Stored data entries:
= Beginning of Section =
/-- Arrays of the decoded values are decoded in numbers with D0's literals. -/
theorem decodedInNumbers {s t : State} {f : Addr → Byte} (hlit : s.config.literals = {})
    (hvolt : t.volt = s.profile.volts.map (voltView s f)) (htemp : t.temp = s.profile.temps.map (tempView s f))
    (hfan : t.fan = s.profile.fans.map (fanView s f))
    (hctrl : t.ctrl = s.profile.ctrls.map fun ch => some (ctrlValue s (f ch.outReg))) : DecodedInNumbers s f t where
  bankVolt hfamily i ch hch := by
    rw [hvolt, getElem?_map_of_some hch]
    exact congrArg some (voltView_eq (by rw [rawVoltView, if_neg hfamily, hlit, bankVolt_eq]))
  ecVolt hfamily i ch hch := by
    rw [hvolt, getElem?_map_of_some hch]
    exact congrArg some (voltView_eq (by rw [rawVoltView, if_pos hfamily, hlit, ecVolt_eq]; rfl))
  bankTemp hfamily j sensor hsensor := by
    rw [htemp, getElem?_map_of_some hsensor, tempView, if_neg hfamily]
    exact congrArg some (bankTempView_numbers hlit f sensor)
  ecTemp hfamily j sensor hsensor := by
    rw [htemp, getElem?_map_of_some hsensor, tempView, if_pos hfamily, hlit, ecTemp_eq]
    rfl
  fanA hstrategy i reg hreg := by
    refine ⟨_, rfl, ?_⟩
    rw [hfan, getElem?_map_of_some hreg, fanView, fanValue, hstrategy, hlit, fanCount13_eq]
    exact congrArg some (fanA_eq _ _)
  fanB hstrategy i reg hreg := by
    refine ⟨_, rfl, ?_⟩
    rw [hfan, getElem?_map_of_some hreg, fanView, fanValue, hstrategy, hlit]
    exact congrArg some (fanB_eq _ _ (fanRaw16_toNat _ _))
  fanC hstrategy i reg hreg := by
    rw [hfan, getElem?_map_of_some hreg, fanView, fanValue, hstrategy, hlit, fanC, fanRaw16_toNat]
    push_cast
    rfl
  bankCtrl hfamily c ch hch := by
    rw [hctrl, getElem?_map_of_some hch, ctrlValue, if_neg hfamily, hlit, bankCtrl_eq]
  ecCtrl hfamily c ch hch := by
    rw [hctrl, getElem?_map_of_some hch, ctrlValue, if_pos hfamily, hlit]
    obtain ⟨n, hn, hnear⟩ := ecCtrl_nearest (f ch.outReg)
    exact ⟨n, by rw [hn], hnear⟩

/-- Settles O21: the phases give the view of every channel and read the registers of R221, and the view is what the spec's
numbers say. -/
theorem updateDecodesTheChip : Obligations.UpdateDecodesTheChip := by
  intro s w f rest hvok hq hu hdraw he
  obtain ⟨unlocked, env, hexec, hunlocked, hmem, hreads⟩ := exec_update_device hvok hq hu hdraw he
  exact ⟨_, unlocked, hexec, rfl, hunlocked, rfl, rfl, rfl, rfl, rfl, hmem, hreads,
    fun hlit => decodedInNumbers hlit rfl rfl rfl rfl, rfl⟩

/-! ### The event count (R225) -/

/-- The length of a concatenation whose parts have `c` elements, and one more for each `x` with `p x`. -/
theorem length_flatMap_of_filter {α β : Type} {g : α → List β} {p : α → Bool} {c : Nat}
    (h : ∀ x, (g x).length = c + if p x then 1 else 0) (xs : List α) :
    (xs.flatMap g).length = c * xs.length + (xs.filter p).length := by
  induction xs with
  | nil => rfl
  | cons x xs ih =>
    rw [List.flatMap_cons, List.length_append, ih, h, List.filter_cons]
    split <;> simp only [List.length_cons] <;> ring

theorem voltReads_length (s : State) (f : Addr → Byte) (ch : VoltChannel) :
    (voltReads s f ch).length = (if s.profile.family = .ec then 2 else 1) +
      if decide (s.profile.vbatAddr = some ch.reg) && (rawVoltView s f ch).isSome then 1 else 0 := by
  rw [voltReads, List.length_append, apply_ite List.length, apply_ite List.length]
  simp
= End of Section =
Action item:
Each line above that has the word "outReg" should be copied.

Solution to the exercise:
    (hctrl : t.ctrl = s.profile.ctrls.map fun ch => some (ctrlValue s (f ch.outReg))) : DecodedInNumbers s f t where
    obtain ⟨n, hn, hnear⟩ := ecCtrl_nearest (f ch.outReg)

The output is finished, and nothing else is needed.